▶ What the exercise asks
The response must be made up of the lines in the entries below that contain "draws".

Records for this task section start

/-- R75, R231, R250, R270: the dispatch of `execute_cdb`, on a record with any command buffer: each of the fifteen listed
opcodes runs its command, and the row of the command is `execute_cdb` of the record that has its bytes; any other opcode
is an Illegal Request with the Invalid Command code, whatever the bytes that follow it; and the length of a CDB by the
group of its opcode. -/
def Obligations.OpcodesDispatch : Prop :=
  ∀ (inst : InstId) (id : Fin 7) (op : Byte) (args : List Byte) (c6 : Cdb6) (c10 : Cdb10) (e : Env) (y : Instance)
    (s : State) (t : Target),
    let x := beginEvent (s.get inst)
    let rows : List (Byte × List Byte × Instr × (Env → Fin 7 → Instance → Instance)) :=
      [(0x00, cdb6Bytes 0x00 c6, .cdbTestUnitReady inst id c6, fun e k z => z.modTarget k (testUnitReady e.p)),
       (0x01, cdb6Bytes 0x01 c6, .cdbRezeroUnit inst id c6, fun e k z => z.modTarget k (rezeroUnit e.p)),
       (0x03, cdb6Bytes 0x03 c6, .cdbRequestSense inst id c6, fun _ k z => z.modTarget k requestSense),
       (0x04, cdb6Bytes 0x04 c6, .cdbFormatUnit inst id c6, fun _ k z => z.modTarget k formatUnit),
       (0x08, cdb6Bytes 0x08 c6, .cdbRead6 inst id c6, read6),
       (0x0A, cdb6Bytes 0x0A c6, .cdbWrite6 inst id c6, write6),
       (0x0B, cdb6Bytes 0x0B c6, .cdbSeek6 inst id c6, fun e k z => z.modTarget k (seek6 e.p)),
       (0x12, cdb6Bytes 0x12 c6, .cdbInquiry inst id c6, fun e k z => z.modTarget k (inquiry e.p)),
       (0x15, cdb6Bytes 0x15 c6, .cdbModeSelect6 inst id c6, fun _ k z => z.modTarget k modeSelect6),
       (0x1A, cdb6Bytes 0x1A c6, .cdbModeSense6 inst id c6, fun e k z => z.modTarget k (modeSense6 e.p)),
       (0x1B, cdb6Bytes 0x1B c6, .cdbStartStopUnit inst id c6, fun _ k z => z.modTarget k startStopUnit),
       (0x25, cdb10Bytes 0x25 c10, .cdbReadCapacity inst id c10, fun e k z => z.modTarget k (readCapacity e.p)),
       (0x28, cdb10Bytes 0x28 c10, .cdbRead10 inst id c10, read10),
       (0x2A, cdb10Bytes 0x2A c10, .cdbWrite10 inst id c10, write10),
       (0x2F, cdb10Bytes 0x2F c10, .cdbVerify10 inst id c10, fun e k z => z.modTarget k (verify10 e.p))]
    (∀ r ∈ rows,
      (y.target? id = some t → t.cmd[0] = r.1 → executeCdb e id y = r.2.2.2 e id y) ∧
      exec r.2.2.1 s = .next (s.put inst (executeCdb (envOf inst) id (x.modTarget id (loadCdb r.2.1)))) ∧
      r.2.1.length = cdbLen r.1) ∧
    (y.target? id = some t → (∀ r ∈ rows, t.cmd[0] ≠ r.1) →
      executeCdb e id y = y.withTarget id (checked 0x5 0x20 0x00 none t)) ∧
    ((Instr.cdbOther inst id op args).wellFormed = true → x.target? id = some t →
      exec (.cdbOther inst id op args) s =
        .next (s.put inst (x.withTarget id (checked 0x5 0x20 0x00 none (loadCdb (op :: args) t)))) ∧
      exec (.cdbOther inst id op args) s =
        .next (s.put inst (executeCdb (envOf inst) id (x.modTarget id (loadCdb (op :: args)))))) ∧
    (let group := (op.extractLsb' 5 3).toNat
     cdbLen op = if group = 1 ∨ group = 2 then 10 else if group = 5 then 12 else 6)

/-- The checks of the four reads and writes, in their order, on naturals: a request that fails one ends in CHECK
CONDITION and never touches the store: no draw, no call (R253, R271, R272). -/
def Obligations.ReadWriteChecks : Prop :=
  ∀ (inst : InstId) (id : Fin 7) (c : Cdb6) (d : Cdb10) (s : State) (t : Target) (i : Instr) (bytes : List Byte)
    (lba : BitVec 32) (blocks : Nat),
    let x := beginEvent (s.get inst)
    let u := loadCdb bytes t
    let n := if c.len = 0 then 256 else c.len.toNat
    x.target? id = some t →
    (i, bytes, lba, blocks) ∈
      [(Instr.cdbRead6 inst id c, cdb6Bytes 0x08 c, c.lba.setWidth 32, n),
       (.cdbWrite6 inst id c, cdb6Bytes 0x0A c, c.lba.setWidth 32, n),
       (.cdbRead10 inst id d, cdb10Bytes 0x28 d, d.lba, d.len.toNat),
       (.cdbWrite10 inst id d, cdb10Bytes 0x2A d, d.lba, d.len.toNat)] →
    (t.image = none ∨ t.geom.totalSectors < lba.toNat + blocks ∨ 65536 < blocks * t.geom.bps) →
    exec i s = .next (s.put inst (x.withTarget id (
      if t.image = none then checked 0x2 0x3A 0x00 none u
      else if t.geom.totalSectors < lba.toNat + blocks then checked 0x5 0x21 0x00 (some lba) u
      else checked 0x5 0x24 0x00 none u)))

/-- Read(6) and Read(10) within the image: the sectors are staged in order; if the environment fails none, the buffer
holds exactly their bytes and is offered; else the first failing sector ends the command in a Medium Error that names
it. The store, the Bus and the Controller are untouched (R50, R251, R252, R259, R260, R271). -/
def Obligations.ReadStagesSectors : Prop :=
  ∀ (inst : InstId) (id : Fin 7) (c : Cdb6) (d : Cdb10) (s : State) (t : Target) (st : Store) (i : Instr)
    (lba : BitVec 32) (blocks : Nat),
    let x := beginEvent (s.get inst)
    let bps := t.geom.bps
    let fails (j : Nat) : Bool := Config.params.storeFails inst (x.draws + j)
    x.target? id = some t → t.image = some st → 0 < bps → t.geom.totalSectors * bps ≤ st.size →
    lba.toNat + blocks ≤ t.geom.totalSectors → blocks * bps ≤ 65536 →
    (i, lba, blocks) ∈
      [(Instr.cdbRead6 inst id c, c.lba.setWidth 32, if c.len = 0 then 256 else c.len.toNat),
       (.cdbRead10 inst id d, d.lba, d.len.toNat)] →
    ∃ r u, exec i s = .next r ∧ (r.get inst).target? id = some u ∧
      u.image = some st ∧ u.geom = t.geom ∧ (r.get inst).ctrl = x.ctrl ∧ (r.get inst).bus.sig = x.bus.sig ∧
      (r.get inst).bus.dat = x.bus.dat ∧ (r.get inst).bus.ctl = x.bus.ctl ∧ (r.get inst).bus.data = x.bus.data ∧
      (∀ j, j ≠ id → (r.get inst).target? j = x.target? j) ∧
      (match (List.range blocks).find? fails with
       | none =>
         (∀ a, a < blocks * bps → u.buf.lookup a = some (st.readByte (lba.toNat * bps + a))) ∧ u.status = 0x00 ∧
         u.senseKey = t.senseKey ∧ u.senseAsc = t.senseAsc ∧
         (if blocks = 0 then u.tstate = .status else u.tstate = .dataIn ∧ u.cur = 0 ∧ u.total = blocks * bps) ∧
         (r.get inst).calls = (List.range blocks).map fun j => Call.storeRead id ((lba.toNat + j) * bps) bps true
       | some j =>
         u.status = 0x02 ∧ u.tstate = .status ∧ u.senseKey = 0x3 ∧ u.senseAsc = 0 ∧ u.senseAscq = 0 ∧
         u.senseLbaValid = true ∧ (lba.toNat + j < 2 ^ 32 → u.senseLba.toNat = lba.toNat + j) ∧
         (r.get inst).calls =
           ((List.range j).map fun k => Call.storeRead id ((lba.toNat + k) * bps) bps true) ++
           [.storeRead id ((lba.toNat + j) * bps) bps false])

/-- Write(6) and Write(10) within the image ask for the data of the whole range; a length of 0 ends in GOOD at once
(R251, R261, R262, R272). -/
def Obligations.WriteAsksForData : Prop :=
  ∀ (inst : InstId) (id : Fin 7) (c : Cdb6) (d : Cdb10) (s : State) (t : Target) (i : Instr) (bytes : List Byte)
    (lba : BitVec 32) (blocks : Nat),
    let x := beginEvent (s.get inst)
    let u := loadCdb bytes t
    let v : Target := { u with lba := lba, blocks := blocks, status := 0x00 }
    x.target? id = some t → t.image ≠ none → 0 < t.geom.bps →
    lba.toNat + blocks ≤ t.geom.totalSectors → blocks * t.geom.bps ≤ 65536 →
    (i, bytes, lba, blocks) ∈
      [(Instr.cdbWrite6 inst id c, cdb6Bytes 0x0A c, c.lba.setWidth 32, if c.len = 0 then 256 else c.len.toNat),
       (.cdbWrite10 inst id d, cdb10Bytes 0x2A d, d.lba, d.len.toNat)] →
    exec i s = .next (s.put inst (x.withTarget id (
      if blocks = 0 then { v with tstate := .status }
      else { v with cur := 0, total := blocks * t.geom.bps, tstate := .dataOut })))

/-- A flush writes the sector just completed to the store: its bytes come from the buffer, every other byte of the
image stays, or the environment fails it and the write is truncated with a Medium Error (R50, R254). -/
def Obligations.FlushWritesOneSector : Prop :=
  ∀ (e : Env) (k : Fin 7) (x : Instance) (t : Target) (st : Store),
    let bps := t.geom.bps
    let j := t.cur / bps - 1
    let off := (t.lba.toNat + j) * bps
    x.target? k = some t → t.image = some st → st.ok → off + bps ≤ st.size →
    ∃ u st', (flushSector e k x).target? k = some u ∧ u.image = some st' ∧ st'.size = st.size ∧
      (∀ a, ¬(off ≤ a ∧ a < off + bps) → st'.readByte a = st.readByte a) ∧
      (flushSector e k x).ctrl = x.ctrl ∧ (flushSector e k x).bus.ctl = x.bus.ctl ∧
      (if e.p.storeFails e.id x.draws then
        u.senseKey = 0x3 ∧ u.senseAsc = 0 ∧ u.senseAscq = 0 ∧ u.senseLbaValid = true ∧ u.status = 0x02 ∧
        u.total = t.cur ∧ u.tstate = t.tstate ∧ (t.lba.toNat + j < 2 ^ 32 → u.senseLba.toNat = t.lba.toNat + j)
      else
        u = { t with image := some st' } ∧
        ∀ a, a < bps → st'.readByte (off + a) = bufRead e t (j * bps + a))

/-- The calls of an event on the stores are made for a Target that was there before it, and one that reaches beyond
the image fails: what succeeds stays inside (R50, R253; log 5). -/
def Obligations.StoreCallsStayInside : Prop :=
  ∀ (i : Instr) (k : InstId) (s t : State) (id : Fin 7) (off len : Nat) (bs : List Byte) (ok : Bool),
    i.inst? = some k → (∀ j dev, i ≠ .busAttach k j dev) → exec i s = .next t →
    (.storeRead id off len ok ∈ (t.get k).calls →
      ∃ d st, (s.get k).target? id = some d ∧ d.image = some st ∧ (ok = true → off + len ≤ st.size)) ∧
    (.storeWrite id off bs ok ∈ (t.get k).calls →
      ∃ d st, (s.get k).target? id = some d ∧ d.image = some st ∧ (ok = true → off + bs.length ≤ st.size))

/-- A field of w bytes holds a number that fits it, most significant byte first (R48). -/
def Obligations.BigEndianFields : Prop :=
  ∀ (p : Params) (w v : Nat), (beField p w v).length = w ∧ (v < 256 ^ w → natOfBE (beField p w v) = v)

Records for this task section end
Records for this task section start

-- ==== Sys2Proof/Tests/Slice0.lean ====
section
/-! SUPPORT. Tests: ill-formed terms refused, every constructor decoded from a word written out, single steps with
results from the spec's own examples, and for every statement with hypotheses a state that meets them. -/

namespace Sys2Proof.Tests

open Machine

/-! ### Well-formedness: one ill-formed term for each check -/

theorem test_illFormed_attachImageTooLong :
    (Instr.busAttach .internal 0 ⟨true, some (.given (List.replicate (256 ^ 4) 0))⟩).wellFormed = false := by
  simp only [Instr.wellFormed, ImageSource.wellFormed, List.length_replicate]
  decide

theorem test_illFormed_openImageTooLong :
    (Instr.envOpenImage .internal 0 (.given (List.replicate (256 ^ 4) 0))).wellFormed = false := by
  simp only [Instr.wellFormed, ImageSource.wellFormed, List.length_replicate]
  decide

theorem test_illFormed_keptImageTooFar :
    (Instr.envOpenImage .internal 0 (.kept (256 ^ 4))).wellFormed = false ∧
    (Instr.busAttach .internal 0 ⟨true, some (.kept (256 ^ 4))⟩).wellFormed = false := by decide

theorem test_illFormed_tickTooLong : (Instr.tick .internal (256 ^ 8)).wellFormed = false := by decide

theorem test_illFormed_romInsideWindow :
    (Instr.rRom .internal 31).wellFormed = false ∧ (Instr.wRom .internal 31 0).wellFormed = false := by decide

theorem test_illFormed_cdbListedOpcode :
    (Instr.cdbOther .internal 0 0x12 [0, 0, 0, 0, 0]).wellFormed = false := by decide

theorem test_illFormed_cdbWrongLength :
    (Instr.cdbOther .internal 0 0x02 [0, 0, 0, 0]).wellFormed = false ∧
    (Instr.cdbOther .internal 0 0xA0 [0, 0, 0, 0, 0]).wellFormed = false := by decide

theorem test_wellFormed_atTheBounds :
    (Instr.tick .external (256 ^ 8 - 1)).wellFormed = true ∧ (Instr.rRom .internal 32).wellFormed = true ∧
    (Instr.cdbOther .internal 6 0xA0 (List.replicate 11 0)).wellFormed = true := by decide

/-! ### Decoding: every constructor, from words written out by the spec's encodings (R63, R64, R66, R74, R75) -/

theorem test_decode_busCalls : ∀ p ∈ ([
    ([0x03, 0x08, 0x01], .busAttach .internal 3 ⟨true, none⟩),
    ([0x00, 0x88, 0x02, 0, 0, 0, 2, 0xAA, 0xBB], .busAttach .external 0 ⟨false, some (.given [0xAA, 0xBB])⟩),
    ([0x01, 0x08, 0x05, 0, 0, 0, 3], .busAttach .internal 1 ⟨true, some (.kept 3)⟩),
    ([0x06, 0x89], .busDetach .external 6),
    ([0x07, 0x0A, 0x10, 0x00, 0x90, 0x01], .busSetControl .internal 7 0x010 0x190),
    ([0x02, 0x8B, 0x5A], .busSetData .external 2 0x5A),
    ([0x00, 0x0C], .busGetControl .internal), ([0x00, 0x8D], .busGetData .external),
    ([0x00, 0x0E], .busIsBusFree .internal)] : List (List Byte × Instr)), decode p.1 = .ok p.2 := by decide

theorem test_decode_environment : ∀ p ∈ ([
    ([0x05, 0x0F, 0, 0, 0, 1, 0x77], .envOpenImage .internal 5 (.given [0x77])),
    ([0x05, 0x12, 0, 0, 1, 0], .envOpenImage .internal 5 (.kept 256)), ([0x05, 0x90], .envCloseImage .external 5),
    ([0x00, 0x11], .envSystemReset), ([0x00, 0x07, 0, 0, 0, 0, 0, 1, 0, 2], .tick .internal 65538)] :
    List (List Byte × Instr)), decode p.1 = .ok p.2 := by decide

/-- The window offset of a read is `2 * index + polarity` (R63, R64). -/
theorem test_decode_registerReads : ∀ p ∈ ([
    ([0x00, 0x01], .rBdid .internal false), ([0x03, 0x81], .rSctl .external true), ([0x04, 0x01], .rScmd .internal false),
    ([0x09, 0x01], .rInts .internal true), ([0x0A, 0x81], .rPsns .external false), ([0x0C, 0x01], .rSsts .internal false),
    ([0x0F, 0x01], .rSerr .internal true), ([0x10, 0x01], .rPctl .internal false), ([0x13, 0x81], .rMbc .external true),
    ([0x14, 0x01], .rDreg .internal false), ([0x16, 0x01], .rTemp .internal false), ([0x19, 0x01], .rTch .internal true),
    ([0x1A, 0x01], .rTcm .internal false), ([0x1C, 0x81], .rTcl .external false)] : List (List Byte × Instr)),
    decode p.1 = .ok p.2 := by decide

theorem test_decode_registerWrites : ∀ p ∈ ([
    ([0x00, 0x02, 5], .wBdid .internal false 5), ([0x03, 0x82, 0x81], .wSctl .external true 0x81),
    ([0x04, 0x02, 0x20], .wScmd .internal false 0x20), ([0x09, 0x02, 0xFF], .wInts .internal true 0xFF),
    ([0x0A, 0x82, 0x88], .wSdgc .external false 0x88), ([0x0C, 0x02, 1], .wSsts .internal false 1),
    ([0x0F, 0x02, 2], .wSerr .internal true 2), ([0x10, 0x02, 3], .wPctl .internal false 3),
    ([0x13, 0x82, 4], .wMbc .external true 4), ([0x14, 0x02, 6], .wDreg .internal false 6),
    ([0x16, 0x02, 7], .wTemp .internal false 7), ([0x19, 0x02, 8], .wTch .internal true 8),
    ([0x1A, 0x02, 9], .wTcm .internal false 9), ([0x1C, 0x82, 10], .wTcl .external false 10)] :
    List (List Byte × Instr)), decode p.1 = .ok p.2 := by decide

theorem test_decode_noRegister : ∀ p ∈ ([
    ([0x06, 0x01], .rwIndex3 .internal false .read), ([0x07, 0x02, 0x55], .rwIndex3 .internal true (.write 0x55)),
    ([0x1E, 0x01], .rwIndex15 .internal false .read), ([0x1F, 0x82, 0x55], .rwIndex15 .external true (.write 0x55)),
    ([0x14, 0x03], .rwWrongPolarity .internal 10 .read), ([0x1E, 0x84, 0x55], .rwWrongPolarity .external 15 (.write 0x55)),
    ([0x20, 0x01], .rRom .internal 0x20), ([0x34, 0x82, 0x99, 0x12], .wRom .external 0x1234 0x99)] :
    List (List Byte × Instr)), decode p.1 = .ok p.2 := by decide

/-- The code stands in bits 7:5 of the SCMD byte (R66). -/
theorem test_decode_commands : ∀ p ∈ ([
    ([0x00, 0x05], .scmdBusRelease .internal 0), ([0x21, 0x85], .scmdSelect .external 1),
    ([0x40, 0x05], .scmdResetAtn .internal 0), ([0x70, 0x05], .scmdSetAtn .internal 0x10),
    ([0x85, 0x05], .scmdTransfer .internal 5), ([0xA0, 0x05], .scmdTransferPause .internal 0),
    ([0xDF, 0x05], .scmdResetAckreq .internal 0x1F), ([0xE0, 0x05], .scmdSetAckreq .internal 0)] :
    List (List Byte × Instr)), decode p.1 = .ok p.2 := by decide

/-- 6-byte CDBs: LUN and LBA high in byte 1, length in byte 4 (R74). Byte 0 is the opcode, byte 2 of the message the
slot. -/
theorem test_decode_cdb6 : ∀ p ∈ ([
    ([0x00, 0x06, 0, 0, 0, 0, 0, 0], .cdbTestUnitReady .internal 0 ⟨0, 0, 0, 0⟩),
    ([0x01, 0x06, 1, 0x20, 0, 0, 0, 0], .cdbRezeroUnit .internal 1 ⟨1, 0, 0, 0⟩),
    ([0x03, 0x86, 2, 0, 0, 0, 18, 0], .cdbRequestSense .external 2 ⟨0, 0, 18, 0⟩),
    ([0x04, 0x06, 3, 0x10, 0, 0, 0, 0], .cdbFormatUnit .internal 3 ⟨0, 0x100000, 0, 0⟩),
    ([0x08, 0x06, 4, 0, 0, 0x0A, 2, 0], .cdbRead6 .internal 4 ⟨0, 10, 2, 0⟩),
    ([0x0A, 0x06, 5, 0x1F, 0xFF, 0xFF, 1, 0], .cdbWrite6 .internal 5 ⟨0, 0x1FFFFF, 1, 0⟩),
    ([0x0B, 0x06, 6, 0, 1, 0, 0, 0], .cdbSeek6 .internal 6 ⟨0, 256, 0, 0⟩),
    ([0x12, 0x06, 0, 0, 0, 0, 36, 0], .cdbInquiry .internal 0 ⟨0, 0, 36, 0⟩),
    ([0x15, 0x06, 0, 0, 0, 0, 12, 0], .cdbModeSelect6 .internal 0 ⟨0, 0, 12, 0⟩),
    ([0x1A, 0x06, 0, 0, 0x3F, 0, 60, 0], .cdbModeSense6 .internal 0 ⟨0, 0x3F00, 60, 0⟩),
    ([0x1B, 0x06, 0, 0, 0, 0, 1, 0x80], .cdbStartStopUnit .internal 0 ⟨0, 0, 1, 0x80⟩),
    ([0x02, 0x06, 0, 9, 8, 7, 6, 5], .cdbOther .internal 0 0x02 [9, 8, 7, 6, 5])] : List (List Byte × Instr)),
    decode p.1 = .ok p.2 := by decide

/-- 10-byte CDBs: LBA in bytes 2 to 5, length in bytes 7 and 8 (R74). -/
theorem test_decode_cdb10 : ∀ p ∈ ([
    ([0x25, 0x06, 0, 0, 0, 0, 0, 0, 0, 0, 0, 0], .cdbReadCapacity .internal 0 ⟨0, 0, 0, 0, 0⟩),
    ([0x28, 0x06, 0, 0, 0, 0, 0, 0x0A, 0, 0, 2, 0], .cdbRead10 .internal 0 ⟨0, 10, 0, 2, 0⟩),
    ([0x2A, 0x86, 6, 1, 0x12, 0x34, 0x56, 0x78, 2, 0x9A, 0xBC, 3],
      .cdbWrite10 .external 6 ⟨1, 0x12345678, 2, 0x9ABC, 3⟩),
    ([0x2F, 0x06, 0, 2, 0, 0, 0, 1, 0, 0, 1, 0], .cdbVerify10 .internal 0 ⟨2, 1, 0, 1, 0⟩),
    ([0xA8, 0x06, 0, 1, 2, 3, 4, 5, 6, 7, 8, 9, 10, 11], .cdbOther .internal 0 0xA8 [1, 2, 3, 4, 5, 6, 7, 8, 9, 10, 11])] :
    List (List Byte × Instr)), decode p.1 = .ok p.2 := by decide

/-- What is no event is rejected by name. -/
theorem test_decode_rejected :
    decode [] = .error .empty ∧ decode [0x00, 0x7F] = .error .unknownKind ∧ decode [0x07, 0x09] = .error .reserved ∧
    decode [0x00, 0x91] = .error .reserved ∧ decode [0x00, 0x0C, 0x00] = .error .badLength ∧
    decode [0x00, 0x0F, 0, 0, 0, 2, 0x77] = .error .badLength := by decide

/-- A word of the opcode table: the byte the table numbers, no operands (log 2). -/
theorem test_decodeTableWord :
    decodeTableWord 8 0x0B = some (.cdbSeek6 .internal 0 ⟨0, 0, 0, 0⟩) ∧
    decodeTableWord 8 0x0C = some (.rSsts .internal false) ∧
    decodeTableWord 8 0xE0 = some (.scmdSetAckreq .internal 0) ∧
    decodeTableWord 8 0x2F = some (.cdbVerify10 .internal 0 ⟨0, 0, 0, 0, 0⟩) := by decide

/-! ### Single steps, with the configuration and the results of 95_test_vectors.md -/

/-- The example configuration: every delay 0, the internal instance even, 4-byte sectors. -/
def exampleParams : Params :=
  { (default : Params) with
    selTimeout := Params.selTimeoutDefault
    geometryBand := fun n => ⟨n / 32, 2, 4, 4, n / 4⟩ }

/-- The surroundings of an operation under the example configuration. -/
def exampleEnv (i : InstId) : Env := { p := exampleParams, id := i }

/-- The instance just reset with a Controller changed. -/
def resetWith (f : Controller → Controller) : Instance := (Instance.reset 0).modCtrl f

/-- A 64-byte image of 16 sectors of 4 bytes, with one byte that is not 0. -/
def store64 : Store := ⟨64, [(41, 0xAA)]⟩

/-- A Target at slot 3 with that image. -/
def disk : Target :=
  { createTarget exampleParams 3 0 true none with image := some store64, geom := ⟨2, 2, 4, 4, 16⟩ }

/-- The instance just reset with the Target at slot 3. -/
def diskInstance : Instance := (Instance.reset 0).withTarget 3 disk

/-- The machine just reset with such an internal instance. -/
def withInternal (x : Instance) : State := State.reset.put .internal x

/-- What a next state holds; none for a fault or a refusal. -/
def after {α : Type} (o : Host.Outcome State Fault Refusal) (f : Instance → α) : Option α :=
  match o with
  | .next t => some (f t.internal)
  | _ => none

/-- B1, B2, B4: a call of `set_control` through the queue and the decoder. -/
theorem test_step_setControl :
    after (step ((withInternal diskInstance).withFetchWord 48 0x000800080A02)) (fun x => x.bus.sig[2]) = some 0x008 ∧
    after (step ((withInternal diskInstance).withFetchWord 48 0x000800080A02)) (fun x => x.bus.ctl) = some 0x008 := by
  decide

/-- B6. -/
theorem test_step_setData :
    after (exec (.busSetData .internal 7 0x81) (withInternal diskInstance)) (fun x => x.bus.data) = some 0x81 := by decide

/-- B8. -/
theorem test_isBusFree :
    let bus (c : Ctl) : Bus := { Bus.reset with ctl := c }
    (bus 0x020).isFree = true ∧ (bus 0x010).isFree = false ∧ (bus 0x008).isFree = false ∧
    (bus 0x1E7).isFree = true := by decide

Records for this task section end

▶ Answer to the exercise
    let fails (j : Nat) : Bool := Config.params.storeFails inst (x.draws + j)
      (if e.p.storeFails e.id x.draws then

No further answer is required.